Большая часть «Трактата» отведена вопросам музыкального времени, а значит, ритма, который является для Мессиана едва ли не важнейшим явлением, обуславливающим само существование музыки. В начале книги он приводит десятки определений понятия «ритм», взятые из интеллектуального наследия человечества, и располагает голоса разных эпох и философских школ на одной странице так, что они сливаются в заклинательный хор. Достаточно послушать несколько минут из любого сочинения Мессиана, чтобы обратить внимание на его ритм: деятельный, информативный, не имеющий ничего общего с привычными ритмами европейской музыки, очищенный от любой жанровой ассоциации – не марш, не вальс, не колыбельная.
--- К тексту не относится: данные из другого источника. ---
theorem State.turnRow_canon (s : State) (e : Issue) (o : ScatterOp) (dr : Option Draws) (lo : Nat) (g : Seg) (r : Nat) (h_s : s.Canonical) :
    (State.turnRow s e o dr lo g r).1.Canon := by
  unfold State.turnRow
  repeat' (with_reducible first | assumption | (intro _) | apply State.writeRow_canon | apply State.readRow_canon | apply canon_ite | apply Out.canon_ite | apply Out.canon_andThen | apply Out.canon_mk_go | apply Out.canon_mk_stop | apply Out.canon_mk_wait | apply fst_canon_ite | apply canon_foldl_fst | apply Out.fst_canon_ite | apply Out.canon_foldl | simp only [State.canon_mk] | (apply Out.canon_go; assumption) | (apply Out.canon_stop; assumption) | dsimp only | split)

theorem State.scatterStep_canon (s : State) (e : Issue) (o : ScatterOp) (dr : Option Draws) (lo : Nat) (g : Seg) (p : Nat) (h_s : s.Canonical) :
    (State.scatterStep s e o dr lo g p).1.Canon := by
  unfold State.scatterStep
  repeat' (with_reducible first | assumption | (intro _) | apply State.fetchFlat_canon | apply State.countIdx_canon | apply State.turnRow_canon | apply State.sourceRow_canon | apply State.countN_canon | apply State.addRow_canon | apply canon_ite | apply Out.canon_ite | apply Out.canon_andThen | apply Out.canon_mk_go | apply Out.canon_mk_stop | apply Out.canon_mk_wait | apply fst_canon_ite | apply canon_foldl_fst | apply Out.fst_canon_ite | apply Out.canon_foldl | simp only [State.canon_mk] | (apply Out.canon_go; assumption) | (apply Out.canon_stop; assumption) | dsimp only | split)

theorem State.scatterSeg_canon (e : Issue) (o : ScatterOp) (dr : Option Draws) (lo n : Nat) :
    ∀ (s : State) (g : Seg) (p : Nat), s.Canonical → (State.scatterSeg s e o dr lo g p n).1.Canon := by
  induction n with
  | zero =>
    intro s g p h
    unfold State.scatterSeg
    split
    · exact Out.canon_mk_go h
    · rename_i c hc
      have hw := State.writeRow_canon s e o.dst dr lo c g.acc g.writes h
      generalize State.writeRow s e o.dst dr lo c g.acc g.writes = x at hw ⊢
      exact hw
  | succ n ih =>
    intro s g p h
    have hr := State.scatterStep_canon s e o dr lo g p h
    unfold State.scatterSeg
    generalize State.scatterStep s e o dr lo g p = x at hr ⊢
    have hx := Out.atStep_canon p _ hr
    dsimp only
    generalize x.1.atStep p = y at hx ⊢
    split
    · exact ih _ _ _ (hx.go _ rfl)
    · exact hx


theorem State.scatterSegs_canon (s : State) (e : Issue) (o : ScatterOp) (dr : Option Draws) (x5 : Nat) (x6 : List Nat) (h_s : s.Canonical) :
    (State.scatterSegs s e o dr x5 x6).Canon := by
  fun_induction State.scatterSegs s e o dr x5 x6
  all_goals repeat' (with_reducible first | assumption | (intro _) | (apply_assumption) | (intro _) | apply State.scatterSeg_canon | apply State.count_canon | apply canon_ite | apply Out.canon_ite | apply Out.canon_andThen | apply Out.canon_mk_go | apply Out.canon_mk_stop | apply Out.canon_mk_wait | simp only [State.canon_mk] | (apply Out.canon_go; assumption) | (apply Out.canon_stop; assumption) | dsimp only | split)

theorem State.scatterBody_canon (s : State) (e : Issue) (gadd : Bool) (h_s : s.Canonical) :
    (State.scatterBody s e gadd).Canon := by
  unfold State.scatterBody
  repeat' (with_reducible first | assumption | (intro _) | apply State.shapeCounts_canon | apply State.beginConv_canon | apply State.scatterSegs_canon | apply canon_ite | apply Out.canon_ite | apply Out.canon_andThen | apply Out.canon_mk_go | apply Out.canon_mk_stop | apply Out.canon_mk_wait | simp only [State.canon_mk] | (apply Out.canon_go; assumption) | (apply Out.canon_stop; assumption) | dsimp only | split)

theorem State.putRecord_canon (s : State) (e : Issue) (out : View) (p : Nat) (r : MRec) (h_s : s.Canonical) :
    (State.putRecord s e out p r).Canon := by
  unfold State.putRecord
  repeat' (with_reducible first | assumption | (intro _) | apply State.countClamped_canon | apply State.deposit_canon | apply canon_ite | apply Out.canon_ite | apply Out.canon_andThen | apply Out.canon_mk_go | apply Out.canon_mk_stop | apply Out.canon_mk_wait | simp only [State.canon_mk] | (apply Out.canon_go; assumption) | (apply Out.canon_stop; assumption) | dsimp only | split)

theorem State.sumRecord_canon (s : State) (g : Nat) (c : MRec) (r : MRec) (h_s : s.Canonical) :
    (State.sumRecord s g c r).1.Canonical := by
  unfold State.sumRecord
  repeat' (with_reducible first | assumption | apply State.countN_canon | apply canon_ite | apply fst_canon_ite | apply canon_foldl_fst | simp only [State.canon_mk] | split)

theorem State.mergeSteps_canon (e : Issue) (v0 v1 out : View) (sum : Bool) (n : Nat) :
    ∀ (s : State) (g : Merging), s.Canonical → (State.mergeSteps s e v0 v1 out sum n g).Canon := by
  induction n with
  | zero => exact fun s g h => Out.canon_mk_go h
  | succ n ih =>
    intro s g h
    unfold State.mergeSteps
    split
    · split
      · exact Out.canon_mk_go h
      · exact Out.atStep_canon _ _ (State.putRecord_canon _ _ _ _ _ h)
    · rename_i run1 r _
      have ht : ∀ (j : Nat) (v : View), ((s.countN (cCarder e.m 3) (g.take run1 r.1).2).countClamped e.m (v.flatClamps j)).Canonical :=
        fun j v => State.countClamped_canon _ _ _ (State.countN_canon _ _ _ h)
      dsimp only
      split
      · exact Out.canon_andThen (Out.atStep_canon _ _ (State.putRecord_canon _ _ _ _ _ (ht _ _))) fun u hu => ih _ _ hu
      · split
        · exact ih _ _ (ht _ _)
        · split
          · exact ih _ _ (State.sumRecord_canon _ _ _ _ (ht _ _))
          · exact Out.canon_andThen (Out.atStep_canon _ _ (State.putRecord_canon _ _ _ _ _ (ht _ _))) fun u hu => ih _ _ hu


theorem State.mergeBody_canon (s : State) (e : Issue) (sum : Bool) (h_s : s.Canonical) :
    (State.mergeBody s e sum).Canon := by
  unfold State.mergeBody
  repeat' (with_reducible first | assumption | (intro _) | apply State.shapeCounts_canon | apply State.count_canon | apply State.readElems_canon | apply State.mergeSteps_canon | apply canon_ite | apply canon_foldl | apply Out.canon_ite | apply Out.canon_andThen | apply Out.canon_mk_go | apply Out.canon_mk_stop | apply Out.canon_mk_wait | apply fst_canon_ite | apply canon_foldl_fst | apply Out.fst_canon_ite | apply Out.canon_foldl | simp only [State.canon_mk] | (apply Out.canon_go; assumption) | (apply Out.canon_stop; assumption) | dsimp only | split)

/-! ### Sparse -/

theorem State.fetchBytes_canon (s : State) (e : Issue) (v : View) (off : Nat) (n : Nat) (h_s : s.Canonical) :
    (State.fetchBytes s e v off n).Canon := by
  unfold State.fetchBytes
  repeat' (with_reducible first | assumption | (intro _) | apply State.countClamped_canon | apply State.fetch_canon | apply canon_ite | apply Out.canon_ite | apply Out.canon_andThen | apply Out.canon_mk_go | apply Out.canon_mk_stop | apply Out.canon_mk_wait | simp only [State.canon_mk] | (apply Out.canon_go; assumption) | (apply Out.canon_stop; assumption) | dsimp only | split)

theorem State.storeBytes_canon (s : State) (e : Issue) (v : View) (off : Nat) (bs : List Byte) (h_s : s.Canonical) :
    (State.storeBytes s e v off bs).Canon := by
  unfold State.storeBytes
  repeat' (with_reducible first | assumption | (intro _) | apply State.countClamped_canon | apply State.deposit_canon | apply canon_ite | apply Out.canon_ite | apply Out.canon_andThen | apply Out.canon_mk_go | apply Out.canon_mk_stop | apply Out.canon_mk_wait | simp only [State.canon_mk] | (apply Out.canon_go; assumption) | (apply Out.canon_stop; assumption) | dsimp only | split)

theorem State.compressBody_canon (s : State) (e : Issue) (ixv : Bool) (h_s : s.Canonical) :
    (State.compressBody s e ixv).Canon := by
  unfold State.compressBody
  repeat' (with_reducible first | assumption | (intro _) | apply State.shapeCounts_canon | apply State.beginConv_canon | apply State.count_canon | apply State.countClamps_canon | apply State.readElems_canon | apply State.countFaults_canon | apply State.countFulls_canon | apply State.recordConv_canon | apply State.storeBytes_canon | apply canon_ite | apply Out.canon_ite | apply Out.canon_andThen | apply Out.canon_mk_go | apply Out.canon_mk_stop | apply Out.canon_mk_wait | simp only [State.canon_mk] | (apply Out.canon_go; assumption) | (apply Out.canon_stop; assumption) | dsimp only | split)

theorem State.pbmBody_canon (s : State) (e : Issue) (h_s : s.Canonical) :
    (State.pbmBody s e).Canon := by
  unfold State.pbmBody
  repeat' (with_reducible first | assumption | (intro _) | apply State.shapeCounts_canon | apply State.beginConv_canon | apply State.countClamps_canon | apply State.readElems_canon | apply State.fetchBytes_canon | apply State.countFulls_canon | apply State.recordConv_canon | apply State.storeBytes_canon | apply State.countRuns_canon | apply State.deposit_canon | apply canon_ite | apply canon_foldl | apply Out.canon_ite | apply Out.canon_andThen | apply Out.canon_mk_go | apply Out.canon_mk_stop | apply Out.canon_mk_wait | simp only [State.canon_mk] | (apply Out.canon_go; assumption) | (apply Out.canon_stop; assumption) | dsimp only | split)

theorem State.dotBody_canon (s : State) (e : Issue) (va : View) (vb : View) (out : View) (a : Bmv) (b : Bmv) (h_s : s.Canonical) :
    (State.dotBody s e va vb out a b).Canon := by
  unfold State.dotBody
  repeat' (with_reducible first | assumption | (intro _) | apply State.countFulls_canon | apply State.countClamped_canon | apply State.countN_canon | apply State.deposit_canon | apply canon_ite | apply Out.canon_ite | apply Out.canon_andThen | apply Out.canon_mk_go | apply Out.canon_mk_stop | apply Out.canon_mk_wait | simp only [State.canon_mk] | (apply Out.canon_go; assumption) | (apply Out.canon_stop; assumption) | dsimp only | split)

theorem State.positionSteps_canon (e : Issue) (va vb out : View) (n : Nat) (ws : List Nat) :
    ∀ (s : State) (q : Nat), s.Canonical → (State.positionSteps s e va vb out n q ws).Canon := by
  induction ws with
  | nil => exact fun s q h => Out.canon_mk_go h
  | cons w ws ih =>
    intro s q h
    unfold State.positionSteps
    exact Out.canon_andThen (Out.atStep_canon _ _ (State.deposit_canon _ _ _ _ _ (State.countClamped_canon _ _ _ h))) fun t ht => ih _ _ ht


theorem State.intersectBody_canon (s : State) (e : Issue) (h_s : s.Canonical) :
    (State.intersectBody s e).Canon := by
  unfold State.intersectBody
  repeat' (with_reducible first | assumption | (intro _) | apply State.shapeCounts_canon | apply State.fetchBytes_canon | apply State.dotBody_canon | apply State.positionSteps_canon | apply canon_ite | apply Out.canon_ite | apply Out.canon_andThen | apply Out.canon_mk_go | apply Out.canon_mk_stop | apply Out.canon_mk_wait | simp only [State.canon_mk] | (apply Out.canon_go; assumption) | (apply Out.canon_stop; assumption) | dsimp only | split)

theorem State.feedBody_canon (s : State) (e : Issue) (h_s : s.Canonical) :
    (State.feedBody s e).Canon := by
  unfold State.feedBody
  repeat' (with_reducible first | assumption | (intro _) | apply State.shapeCounts_canon | apply State.fetchBytes_canon | apply State.beginConv_canon | apply State.countClamps_canon | apply State.readElems_canon | apply State.moveInto_canon | apply canon_ite | apply Out.canon_ite | apply Out.canon_andThen | apply Out.canon_mk_go | apply Out.canon_mk_stop | apply Out.canon_mk_wait | simp only [State.canon_mk] | (apply Out.canon_go; assumption) | (apply Out.canon_stop; assumption) | dsimp only | split)

theorem State.packForm_canon (s : State) (e : Issue) (src : View) (msk : View) (f : PackForm) (dr : Option Draws) (h_s : s.Canonical) :
    (State.packForm s e src msk f dr).Canon := by
  unfold State.packForm
  repeat' (with_reducible first | assumption | (intro _) | apply State.countN_canon | apply State.countFulls_canon | apply State.countClamps_canon | apply State.storeItems_canon | apply State.countRuns_canon | apply State.deposit_canon | apply canon_ite | apply canon_foldl | apply Out.canon_ite | apply Out.canon_andThen | apply Out.canon_mk_go | apply Out.canon_mk_stop | apply Out.canon_mk_wait | simp only [State.canon_mk] | (apply Out.canon_go; assumption) | (apply Out.canon_stop; assumption) | dsimp only | split)

theorem State.packBody_canon (s : State) (e : Issue) (h_s : s.Canonical) :
    (State.packBody s e).Canon := by
  unfold State.packBody
  repeat' (with_reducible first | assumption | (intro _) | apply State.shapeCounts_canon | apply State.count_canon | apply State.countClamps_canon | apply State.readElems_canon | apply State.beginConv_canon | apply State.countFaults_canon | apply State.packForm_canon | apply canon_ite | apply Out.canon_ite | apply Out.canon_andThen | apply Out.canon_mk_go | apply Out.canon_mk_stop | apply Out.canon_mk_wait | simp only [State.canon_mk] | (apply Out.canon_go; assumption) | (apply Out.canon_stop; assumption) | dsimp only | split)

theorem State.readScores_canon (s : State) (e : Issue) (v : View) (n : Nat) (toks : List Nat) (h_s : s.Canonical) :
    (State.readScores s e v n toks).Canon := by
  unfold State.readScores
  repeat' (with_reducible first | assumption | (intro _) | apply State.countClamps_canon | apply State.readElems_canon | apply State.countValues_canon | apply canon_ite | apply Out.canon_ite | apply Out.canon_andThen | apply Out.canon_mk_go | apply Out.canon_mk_stop | apply Out.canon_mk_wait | simp only [State.canon_mk] | (apply Out.canon_go; assumption) | (apply Out.canon_stop; assumption) | dsimp only | split)

theorem State.unionBody_canon (s : State) (e : Issue) (h_s : s.Canonical) :
    (State.unionBody s e).Canon := by
  unfold State.unionBody
  repeat' (with_reducible first | assumption | (intro _) | apply State.shapeCounts_canon | apply State.readScores_canon | apply State.countClamps_canon | apply State.countRuns_canon | apply State.deposit_canon | apply State.storeBytes_canon | apply canon_ite | apply Out.canon_ite | apply Out.canon_andThen | apply Out.canon_mk_go | apply Out.canon_mk_stop | apply Out.canon_mk_wait | simp only [State.canon_mk] | (apply Out.canon_go; assumption) | (apply Out.canon_stop; assumption) | dsimp only | split)

theorem State.auditBody_canon (s : State) (e : Issue) (h_s : s.Canonical) :
    (State.auditBody s e).Canon := by
  unfold State.auditBody
  repeat' (with_reducible first | assumption | (intro _) | apply State.shapeCounts_canon | apply State.readScores_canon | apply State.countN_canon | apply canon_ite | apply canon_foldl | apply Out.canon_ite | apply Out.canon_andThen | apply Out.canon_mk_go | apply Out.canon_mk_stop | apply Out.canon_mk_wait | simp only [State.canon_mk] | (apply Out.canon_go; assumption) | (apply Out.canon_stop; assumption) | dsimp only | split)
Мессиановский ритм покоится на принципах, радикально отличных от тех, что царствовали в западной музыке с эпохи барокко до начала ХХ в. В самом грубом виде та ритмическая система, к которой приучен наш слух, основывается на делении на два: если вы посмотрите на часы и попробуете постучать по столу пальцами вместе с секундной стрелкой, вам не составит никакого труда начать стучать ровно вдвое, а затем – ровно вчетверо быстрее. Правда, продолжительность нот в западной музыке – величина не абсолютная, а относительная. Существует условная «длинная нота» – крупная длительность, с которой чаще всего начинается деление. В западной ритмической системе она называется «целая нота». Целая делится пополам[107], эти вдвое более быстрые длительности – еще пополам, потом еще и еще: так получаются половинные, четверти, восьмые, тридцать вторые и шестьдесят четвертые – все более быстрые длительности[108], каждая – вдвое короче предыдущей. Ими и записывается музыка в западной ритмической традиции, причем эти длительности относятся как к звукам, так и к паузам. Благодаря тому, что длительности внутри этой пирамиды взаимосвязаны и кратны друг другу, возникает эффект временнóй упорядоченности музыки: в основе всего – медленная пульсация, равномерно заполненная пульсами более мелкого порядка, в которых мы без труда выделяем сильные и слабые доли: вдох – выдох, правая – левая. Кристаллизация этой системы завершилась в европейской музыке приблизительно к XVII в., после чего просуществовала незыблемо 300 с лишним лет и, несмотря на ритмические поиски, происходившие в музыке ХХ в., только слегка пошатнулась, повсеместно присутствуя и в академической, и в коммерческой музыке по сей день. Разумеется, за сотни лет она получила значительное развитие и использовалась для выражения сложных ритмических рисунков, однако базовый ее принцип – дробление целой на все более мелкие длительности, кратные двум или трем, – оставался неизменным.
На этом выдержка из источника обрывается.